= Arkady Ruderman =

Belarusian filmmaker and journalist

Arkady Abramovich Ruderman (Аркадзь Абрамавіч Рудэрман, Арка́дий Абра́мович Рудерман; 7 January 1950 – 22 September 1992) was a Belarusian documentary filmmaker who was killed during the Civil war in Tajikistan in 1992.

==Biography==
Arkady Ruderman was born in 1950 in Minsk, capital of the Byelorussian SSR.

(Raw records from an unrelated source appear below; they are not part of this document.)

-- ==== Sys2Proof/Laws/Ops.lean ====
section
/-! SUPPORT. One lemma per shared operation that says everything it can do: the address check, the memory primitives,
`commit`, destination resolution, and the normal form of `exec` and the inversion of `step` built on them. -/

namespace Sys2Proof.Machine

/-! ### Addresses (20_memory.md R50) -/

theorem State.addrOk_iff (s : State) (a : Word) :
    s.addrOk a = true ↔ 0 ≤ a.toInt ∧ a.toInt < s.cfg.memSize := by
  simp [State.addrOk]

theorem addrOk_of_inMemory {s : State} {a : Word} (h : inMemory s a) : s.addrOk a = true := (s.addrOk_iff a).2 h

theorem addrOk_of_not_inMemory {s : State} {a : Word} (h : ¬ inMemory s a) : s.addrOk a = false := by
  rw [← Bool.not_eq_true, s.addrOk_iff a]; exact h

theorem State.addrOk_congr {s t : State} (h : t.cfg = s.cfg) (a : Word) : t.addrOk a = s.addrOk a := by
  simp [State.addrOk, h]

theorem State.wordIndex_lt {s : State} {a : Word} (h : s.addrOk a = true) : wordIndex a < s.cfg.memSize := by
  have := (s.addrOk_iff a).1 h
  unfold wordIndex
  omega

/-- Index `i` of a legal memory is named by the address `i`. -/
theorem toInt_ofNat_of_lt {i : Nat} (h : i < 2 ^ 31) : (BitVec.ofNat 32 i).toInt = i := by
  rw [BitVec.toInt_eq_toNat_cond, BitVec.toNat_ofNat]
  split <;> omega

theorem wordIndex_ofNat {i : Nat} (h : i < 2 ^ 31) : wordIndex (BitVec.ofNat 32 i) = i := by
  simp [wordIndex, toInt_ofNat_of_lt h]

/-! ### Memory primitives (20_memory.md R52, R53) -/

theorem memRead_of_ok {s : State} {a : Word} (h : s.addrOk a = true) :
    memRead s a = .ok (s.mem.readWord (wordIndex a)) := by simp [memRead, h]

theorem memRead_of_not_ok {s : State} {a : Word} (h : s.addrOk a = false) :
    memRead s a = .error ⟨.outOfBounds, a⟩ := by simp [memRead, h]

theorem memRead_congr {s t : State} (hc : t.cfg = s.cfg) (hm : t.mem = s.mem) (a : Word) :
    memRead t a = memRead s a := by simp [memRead, State.addrOk_congr hc, hm]

theorem memRead_cases (s : State) (a : Word) :
    (s.addrOk a = true ∧ memRead s a = .ok (s.mem.readWord (wordIndex a))) ∨
      (s.addrOk a = false ∧ memRead s a = .error ⟨.outOfBounds, a⟩) := by
  cases h : s.addrOk a
  · exact .inr ⟨rfl, memRead_of_not_ok h⟩
  · exact .inl ⟨rfl, memRead_of_ok h⟩

theorem memWrite_of_ok {s : State} {a : Word} (v : Word) (h : s.addrOk a = true) :
    memWrite s a v = .ok { s with mem := s.mem.writeWord (wordIndex a) v } := by simp [memWrite, h]

theorem memWrite_of_not_ok {s : State} {a : Word} (v : Word) (h : s.addrOk a = false) :
    memWrite s a v = .error ⟨.outOfBounds, a⟩ := by simp [memWrite, h]

theorem memWrite_cases (s : State) (a v : Word) :
    (s.addrOk a = true ∧ memWrite s a v = .ok { s with mem := s.mem.writeWord (wordIndex a) v }) ∨
      (s.addrOk a = false ∧ memWrite s a v = .error ⟨.outOfBounds, a⟩) := by
  cases h : s.addrOk a
  · exact .inr ⟨rfl, memWrite_of_not_ok v h⟩
  · exact .inl ⟨rfl, memWrite_of_ok v h⟩

/-- Every memory write keeps the canonical form. -/
theorem memWrite_wf {s t : State} {a v : Word} (h : memWrite s a v = .ok t) (hm : s.mem.wf) : t.mem.wf := by
  obtain ⟨-, e⟩ | ⟨-, e⟩ := memWrite_cases s a v
  · obtain rfl := Except.ok.inj (e.symm.trans h)
    exact Memory.writeWord_wf hm _ _
  · rw [e] at h; cases h

/-- The memory of `State.reset` is canonical. -/
theorem State.reset_mem_wf : State.reset.mem.wf := Memory.wf_nil

/-- A load edge changes memory alone (70_reset_and_hazards.md R181). -/
theorem loadEdge_eq (s : State) (a v : Word) :
    loadEdge s a v = { s with mem := if s.addrOk a then s.mem.writeWord (wordIndex a) v else s.mem } := by
  unfold loadEdge
  obtain ⟨h, e⟩ | ⟨h, e⟩ := memWrite_cases s a v <;> simp [e, h]

/-- A load edge keeps the canonical form. -/
theorem loadEdge_wf {s : State} (a v : Word) (hm : s.mem.wf) : (loadEdge s a v).mem.wf := by
  rw [loadEdge_eq]
  dsimp only
  split
  · exact Memory.writeWord_wf hm _ _
  · exact hm

/-- Load edges change memory alone. -/
theorem loads_frame (loads : List (Word × Word)) (s : State) : loads.foldl (fun t e => loadEdge t e.1 e.2) s =
    { s with mem := (loads.foldl (fun t e => loadEdge t e.1 e.2) s).mem } := by
  induction loads generalizing s with
  | nil => rfl
  | cons c l ih => rw [List.foldl_cons, ih, loadEdge_eq]

/-- A reset period leaves the reset values, the sampled `used_len`, and memory as the loads leave it. -/
theorem resetPeriod_eq (s : State) (loads : List (Word × Word)) (n : Word) : resetPeriod s loads n =
    { assertReset s with
      mem := (loads.foldl (fun t e => loadEdge t e.1 e.2) (assertReset s)).mem, usedLen := n.toNat } := by
  rw [resetPeriod, loads_frame]

/-- A word that no load addresses keeps its value. -/
theorem loads_readWord_of_ne (loads : List (Word × Word)) (s : State) {j : Nat}
    (h : ∀ e ∈ loads, 0 ≤ e.1.toInt → e.1.toInt ≠ j) :
    (loads.foldl (fun t e => loadEdge t e.1 e.2) s).mem.readWord j = s.mem.readWord j := by
  induction loads generalizing s with
  | nil => rfl
  | cons c l ih =>
    rw [List.foldl_cons, ih _ fun e he => h e (List.mem_cons_of_mem _ he), loadEdge_eq]
    dsimp only
    split
    · next ho =>
      have h0 := ((s.addrOk_iff _).1 ho).1
      have hne := h c List.mem_cons_self h0
      exact Memory.readWord_writeWord_of_ne _ _ (by unfold wordIndex; omega)
    · rfl

/-- Placing an instruction keeps the canonical form. -/
theorem placeFetch_wf {s : State} (w : Word) (hm : s.mem.wf) : (placeFetch s w).mem.wf :=
  Memory.writeWord_wf hm _ _

/-! ### Committing, and the destination of ADD and NAND (41_alu.md R112) -/

@[simp] theorem commit_ok {α : Type} (s : State) (v : α) (k : α → State) : commit s (.ok v) k = .next (k v) := rfl

@[simp] theorem commit_error {α : Type} (s : State) (r : Raised) (k : α → State) :
    commit s (.error r) k = .next (raise s r) := rfl

theorem resolveDest_of_ok {p : DestPolicy} {imm16 : Imm16} (h : imm16.toNat < 8 ∨ p = .mask3) :
    resolveDest p imm16 = .ok (destOf imm16) := by
  unfold resolveDest
  split
  · rfl
  · obtain h | rfl := h
    · exact absurd ((destOk_iff imm16).2 h) ‹_›
    · rfl

theorem resolveDest_of_not_ok {p : DestPolicy} {imm16 : Imm16} (h : ¬ (imm16.toNat < 8 ∨ p = .mask3)) :
    resolveDest p imm16 = .error ⟨.badDestination, sext32 imm16⟩ := by
  have h1 : destOk imm16 = false := by
    rw [← Bool.not_eq_true, destOk_iff]; exact fun e => h (.inl e)
  have h2 : p = .fault := by cases p <;> simp_all
  simp [resolveDest, h1, h2]

/-! ### The normal form of `exec` -/

/-- What a completing instruction writes besides pc and the counters. -/
def written (s : State) : Instr → State
  | .add a b imm16 => s.setX (destOf imm16) (s.x a + s.x b)
  | .nand a b imm16 => s.setX (destOf imm16) (~~~(s.x a &&& s.x b))
  | .lw a b imm16 => s.setX a (s.mem.readWord (wordIndex (effAddr s b imm16)))
  | .sw a b imm16 => { s with mem := s.mem.writeWord (wordIndex (effAddr s b imm16)) (s.x a) }
  | .beq _ _ _ => s
  | .jalr a _ _ => s.setX a s.pc1
  | .halt _ _ _ => { emit s .halted with status := .halted }
  | .noop _ _ _ => s

/-- `exec` makes the instruction's own check; if it fails the exception is taken, and if not the step completes. -/
theorem exec_eq (i : Instr) (s : State) :
    exec i s = match ownCheck s i with
      | some r => .next (raise s r)
      | none => .next (complete i.opcode (nextPc s i) (written s i)) := by
  have haddr : ∀ a : Word, s.addrOk a = true ↔ 0 ≤ a.toInt ∧ a.toInt < s.cfg.memSize := s.addrOk_iff
  have hdest : ∀ (op : AluOp) (c : Opcode) (a b : RegIdx) (imm16 : Imm16), execAlu op c a b imm16 s =
      if imm16.toNat < 8 ∨ s.cfg.destPolicy = .mask3 then
        .next (complete c s.pc1 (s.setX (destOf imm16) (aluY op (s.x a) (s.x b))))
      else .next (raise s ⟨.badDestination, sext32 imm16⟩) := fun op c a b imm16 => by
    unfold execAlu
    split
    · rw [resolveDest_of_ok ‹_›, commit_ok]
    · rw [resolveDest_of_not_ok ‹_›, commit_error]
  cases i with
  | add a b imm16 =>
    simp only [exec, execAdd, hdest, ownCheck, accessAddr, destImm]
    split <;> rfl
  | nand a b imm16 =>
    simp only [exec, execNand, hdest, ownCheck, accessAddr, destImm]
    split <;> rfl
  | lw a b imm16 =>
    simp only [exec, execLw, ownCheck, accessAddr]
    obtain ⟨h, e⟩ | ⟨h, e⟩ := memRead_cases s (effAddr s b imm16)
    · rw [e, if_pos ((haddr _).1 h)]; rfl
    · rw [e, if_neg (fun c => by simp [(haddr _).2 c] at h)]; rfl
  | sw a b imm16 =>
    simp only [exec, execSw, ownCheck, accessAddr]
    obtain ⟨h, e⟩ | ⟨h, e⟩ := memWrite_cases s (effAddr s b imm16) (s.x a)
    · rw [e, if_pos ((haddr _).1 h)]; rfl
    · rw [e, if_neg (fun c => by simp [(haddr _).2 c] at h)]; rfl
  | beq a b imm16 =>
    show Host.Outcome.next _ = Host.Outcome.next _
    simp only [aluEq, beq_iff_eq, branchTarget, State.pc1]
    rfl
  | jalr a b imm16 => rfl
  | halt a b imm16 => rfl
  | noop a b imm16 => rfl

theorem exec_of_check_none {i : Instr} {s : State} (h : ownCheck s i = none) :
    exec i s = .next (complete i.opcode (nextPc s i) (written s i)) := by rw [exec_eq, h]

theorem exec_of_check_some {i : Instr} {s : State} {r : Raised} (h : ownCheck s i = some r) :
    exec i s = .next (raise s r) := by rw [exec_eq, h]

/-- Inversion of `exec`. -/
theorem exec_cases {i : Instr} {s t : State} (h : exec i s = .next t) :
    (ownCheck s i = none ∧ t = complete i.opcode (nextPc s i) (written s i)) ∨
      ∃ r, ownCheck s i = some r ∧ t = raise s r := by
  rw [exec_eq] at h
  cases hc : ownCheck s i with
  | none => rw [hc] at h; exact .inl ⟨rfl, (Host.Outcome.next.inj h).symm⟩
  | some r => rw [hc] at h; exact .inr ⟨r, rfl, (Host.Outcome.next.inj h).symm⟩

/-- The check of a LW or SW. -/
theorem ownCheck_of_access {s : State} {i : Instr} {ea : Word} (h : accessAddr s i = some ea) :
    ownCheck s i = if inMemory s ea then none else some ⟨.outOfBounds, ea⟩ := by
  unfold ownCheck
  rw [h]

/-- The check of an ADD or NAND. -/
theorem ownCheck_of_dest {s : State} {i : Instr} {imm16 : Imm16} (h : destImm i = some imm16) :
    ownCheck s i = if imm16.toNat < 8 ∨ s.cfg.destPolicy = .mask3 then none
      else some ⟨.badDestination, sext32 imm16⟩ := by
  cases i <;> simp_all [ownCheck, accessAddr, destImm]

/-- The check reads only the parameters and the address accessed. -/
theorem ownCheck_congr_addr {s t : State} {i : Instr} (hc : t.cfg = s.cfg) (ha : accessAddr t i = accessAddr s i) :
    ownCheck t i = ownCheck s i := by
  simp only [ownCheck, inMemory, hc, ha]

/-- The check reads only the parameters and the registers. -/
theorem ownCheck_congr {s t : State} (hc : t.cfg = s.cfg) (hr : t.regs = s.regs) (i : Instr) :
    ownCheck t i = ownCheck s i :=
  ownCheck_congr_addr hc (by cases i <;> simp [accessAddr, effAddr, State.x_congr hr])

/-- The check raises OutOfBounds or BadDestination, nothing else. -/
theorem ownCheck_exc {s : State} {i : Instr} {r : Raised} (h : ownCheck s i = some r) :
    (r.exc = .outOfBounds ∧ (accessAddr s i).isSome) ∨ (r.exc = .badDestination ∧ (destImm i).isSome) := by
  cases i <;> simp only [ownCheck, accessAddr, destImm] at h <;> (try split at h) <;> cases h <;>
    simp [accessAddr, destImm]

/-- What the check raises leads to an error state. -/
theorem ownCheck_isError {s : State} {i : Instr} {r : Raised} (h : ownCheck s i = some r) :
    r.exc.status.isError = true := by
  obtain ⟨e, -⟩ | ⟨e, -⟩ := ownCheck_exc h <;> rw [e] <;> rfl

/-- `raise` does what `raisedTo` says. -/
theorem raisedTo_raise (s : State) (e : Exc) (info : Word) : raisedTo s (raise s ⟨e, info⟩) e info :=
  ⟨rfl, rfl, rfl, rfl, fun _ => rfl, rfl, ⟨rfl, rfl⟩, rfl, rfl⟩

/-! ### What a completing instruction leaves alone -/

@[simp] theorem written_cfg (s : State) (i : Instr) : (written s i).cfg = s.cfg := by cases i <;> rfl
@[simp] theorem written_pc (s : State) (i : Instr) : (written s i).pc = s.pc := by cases i <;> rfl
@[simp] theorem written_usedLen (s : State) (i : Instr) : (written s i).usedLen = s.usedLen := by cases i <;> rfl
@[simp] theorem written_instrCount (s : State) (i : Instr) : (written s i).instrCount = s.instrCount := by cases i <;> rfl
@[simp] theorem written_cycleCount (s : State) (i : Instr) : (written s i).cycleCount = s.cycleCount := by cases i <;> rfl
@[simp] theorem written_faultInfo (s : State) (i : Instr) : (written s i).faultInfo = s.faultInfo := by cases i <;> rfl

theorem written_status (s : State) (i : Instr) :
    (written s i).status = if i.opcode = .halt then .halted else s.status := by cases i <;> rfl

theorem written_trace (s : State) (i : Instr) :
    (written s i).trace = if i.opcode = .halt then s.trace ++ [.halted] else s.trace := by cases i <;> rfl

theorem written_x_of_ne (s : State) {i : Instr} {k : RegIdx} (h : writtenReg i ≠ some k) :
    (written s i).x k = s.x k := by
  cases i <;> first | rfl | exact State.x_setX_of_ne _ _ (fun e => h (e ▸ rfl))

theorem written_mem (s : State) {i : Instr} (h : storeAddr s i = none) : (written s i).mem = s.mem := by
  cases i <;> first | rfl | simp [storeAddr] at h

theorem written_regs (s : State) {i : Instr} (h : writtenReg i = none) : (written s i).regs = s.regs := by
  cases i <;> first | rfl | simp [writtenReg] at h

/-! ### Inversion of `step` -/

theorem fetch_cases (s : State) :
    (s.addrOk s.pc = true ∧ fetch s = .ok (s.mem.readWord (wordIndex s.pc))) ∨
      (s.addrOk s.pc = false ∧ fetch s = .error ⟨.outOfBounds, s.pc⟩) := memRead_cases s s.pc

theorem step_of_fetch {s : State} (hr : s.status = .running) (hf : snapshotFits s = true) {w : Word}
    (hw : fetch s = .ok w) : step s = exec (decode w) (emitSnapshot s) := by
  simp [step, hr, hf, hw]

theorem step_of_fetch_error {s : State} (hr : s.status = .running) (hf : snapshotFits s = true) {r : Raised}
    (hw : fetch s = .error r) : step s = .next (raise (emitSnapshot s) r) := by
  simp [step, hr, hf, hw]

/-- Inversion of `step`: what a next state can be. -/
theorem step_cases {s t : State} (h : step s = .next t) :
    (s.status ≠ .running ∧ t = s) ∨
      (s.status = .running ∧ snapshotFits s = true ∧
        ((fetch s = .error ⟨.outOfBounds, s.pc⟩ ∧ t = raise (emitSnapshot s) ⟨.outOfBounds, s.pc⟩) ∨
          ∃ w, fetch s = .ok w ∧ exec (decode w) (emitSnapshot s) = .next t)) := by
  by_cases hr : s.status = .running
  · right
    cases hf : snapshotFits s with
    | false => simp [step, hr, hf] at h
    | true =>
      refine ⟨hr, rfl, ?_⟩
      obtain ⟨-, e⟩ | ⟨-, e⟩ := fetch_cases s
      · exact .inr ⟨_, e, (step_of_fetch hr hf e).symm.trans h⟩
      · exact .inl ⟨e, (Host.Outcome.next.inj ((step_of_fetch_error hr hf e).symm.trans h)).symm⟩
  · exact .inl ⟨hr, by simpa [step, hr, eq_comm] using h⟩

end Sys2Proof.Machine
end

Ruderman first gained fame in the Soviet Union in 1988 for his reporting on attempts by the communist authorities of BSSR to play down the centennial celebration of the Jewish painter Marc Chagall. Ruderman went on to direct several documentaries about the underside of the Soviet Union. His work won him accolades at the 1988 and 1989 Soviet film festivals. In November 1988 Ruderman was the first Russian TV journalist to interview Alexander Dubček, the former leader of Czechoslovakia who was deposed by Soviet forces after the Prague Spring uprising of 1968.

In September 1992 Ruderman traveled to Tajikistan to film a documentary for Ostankino about Davlat Khudonazarov, a fellow filmmaker and opposition candidate in the 1991 Tajikistani presidential elections. At the time the Civil war in Tajikistan was raging and journalists had become the target of murder. On 22 September 1992 Ruderman was killed while traveling by car along the road from Nurek Dam to the capital Dushanbe, an area that at the time was experiencing heavy fighting between government and opposition forces. The government ruled Ruderman's death a vehicular accident, but the circumstances surrounding his death continue to be questioned and the Center for Journalism in Extreme Situations suspects he may be one of the journalists murdered in Tajikistan.

==Filmography==
- 1989 – Recrimination or The Counter-claim with Yury Khashchevatsky.
- 1985 – Who Will Correct Demeter's Error? (Kto Ispravit Oshibku Demetry?)